Lucia is still too reserved to express her feelings. (The Italian word “pudore” does not translate easily, falling somewhere between reserve and modesty.) Until the last page:
“‘What about me? What do you think I’ve learned? I didn’t go looking for trouble: Trouble came looking for me. Unless what you mean to say,’ she added, smiling sweetly, “is that it was my mistake to love and to promise myself to you.’”
Manzoni deflates whatever expectations of Lucia we might have:
“When this Lucia appeared, there were many who thought her hair should be spun from gold, her cheeks as red as roses, each eye more beautiful than the other, and I have no idea what else. They shrugged their shoulders and turned up their noses, saying, ‘All this fuss over her?’ After so much time and so much talk, they were expecting something better.
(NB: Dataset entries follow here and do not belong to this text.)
/-! ### `endBlock` (43_block_body.md R212) -/

@[simp] theorem State.endBlock_p : s.endBlock.p = s.p := rfl
@[simp] theorem State.endBlock_outlen : s.endBlock.outlen = s.outlen := rfl
@[simp] theorem State.endBlock_phase : s.endBlock.phase = if s.bfinal = 1 then .done else .hdrBfinal := rfl
@[simp] theorem State.endBlock_bfinal : s.endBlock.bfinal = s.bfinal := rfl
@[simp] theorem State.endBlock_btype : s.endBlock.btype = s.btype := rfl
@[simp] theorem State.endBlock_active : s.endBlock.active = s.active := rfl
@[simp] theorem State.endBlock_hlit : s.endBlock.hlit = s.hlit := rfl
@[simp] theorem State.endBlock_hdist : s.endBlock.hdist = s.hdist := rfl
@[simp] theorem State.endBlock_hclen : s.endBlock.hclen = s.hclen := rfl
@[simp] theorem State.endBlock_cli : s.endBlock.cli = s.cli := rfl
@[simp] theorem State.endBlock_cllen : s.endBlock.cllen = s.cllen := rfl
@[simp] theorem State.endBlock_lens : s.endBlock.lens = s.lens := rfl
@[simp] theorem State.endBlock_num : s.endBlock.num = s.num := rfl
@[simp] theorem State.endBlock_storedRem : s.endBlock.storedRem = s.storedRem := rfl
@[simp] theorem State.endBlock_clt : s.endBlock.clt = s.clt := rfl
@[simp] theorem State.endBlock_dlt : s.endBlock.dlt = s.dlt := rfl
@[simp] theorem State.endBlock_ddt : s.endBlock.ddt = s.ddt := rfl
@[simp] theorem State.endBlock_errcode : s.endBlock.errcode = s.errcode := rfl
@[simp] theorem State.endBlock_trace : s.endBlock.trace = s.trace := rfl
@[simp] theorem State.endBlock_traceCount : s.endBlock.traceCount = s.traceCount := rfl
@[simp] theorem State.endBlock_cursor : s.endBlock.cursor = s.cursor := rfl
@[simp] theorem State.endBlock_srcLen : s.endBlock.srcLen = s.srcLen := rfl
@[simp] theorem State.endBlock_dstCap : s.endBlock.dstCap = s.dstCap := rfl
@[simp] theorem State.endBlock_runN : s.endBlock.runN = s.runN := rfl
@[simp] theorem State.endBlock_runC : s.endBlock.runC = s.runC := rfl
@[simp] theorem State.endBlock_src : s.endBlock.src = s.src := rfl
@[simp] theorem State.endBlock_dst : s.endBlock.dst = s.dst := rfl
@[simp] theorem State.endBlock_matchPart : s.endBlock.matchPart = s.matchPart := rfl
@[simp] theorem State.endBlock_traceReady : s.endBlock.traceReady = s.traceReady := rfl
@[simp] theorem State.endBlock_readData : s.endBlock.readData = s.readData := rfl
@[simp] theorem State.endBlock_host : s.endBlock.host = s.host := rfl
@[simp] theorem State.endBlock_freeCount : s.endBlock.freeCount = s.freeCount := rfl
And who was she, after all? A peasant girl like many others. If that’s what you want, there are far prettier ones, ripe for the picking. Under closer scrutiny, everyone found something different that was wrong with her, and some even thought she was downright ugly.”
Not quite the Petrarchan beauty we might have imagined!
And Don Abbondio? He still refuses to perform the marriage:
“Don Abbondio was deaf in that ear. It’s not that he said no. But he continued to hem and haw, jumping from one topic to another.”
Until he hears the news that Don Rodrigo is dead.
The Marquis may be magnanimous toward Renzo and Lucia, and is certainly an improvement on Don Rodrigo, but the class divide still stands:
“I know some of you must be thinking how it would have been simpler for everyone to dine at the same table. But as I’ve explained to you, he was a good man, not an ‘eccentric,’ as he would be called nowadays. And as I’ve told you, he was a humble man, but not a paragon of humility: willing to defer to these good people, but not to spend time with them as an equal.”
Renzo is indeed a changed man, but all is not perfect. Manzoni takes a final look back at the manuscript:
“Mankind (according to our anonymous author, who you know had a strange taste in similes, but let’s quote this one, too, and may it be the last)—mankind, for as long as he is in this world, is like an invalid lying on a somewhat uncomfortable bed. All around him he sees other beds—well made, neat, and flat—and imagines that he could sleep quite comfortably in any of them. But if he does manage to change beds, as soon he settles into the new one, he’ll feel a twig pricking him here, a lump pressing him there, and find himself, in short, right back where he started. This is why—the anonymous author suggests—we should think less about feeling good and more about doing good, and thus end up feeling better.
Being a true man of the seventeenth century, his explanation is a bit laborious, but he is basically right. For that matter, he continues, our good people no longer faced troubles and tribulations of the type and severity I have recounted here. From then on, their life was the most peaceful, the most happy, and the most enviable. So much so that if I were to describe it, you would be bored to death.”
So there you have it: Manzoni thinks that happy endings are boring!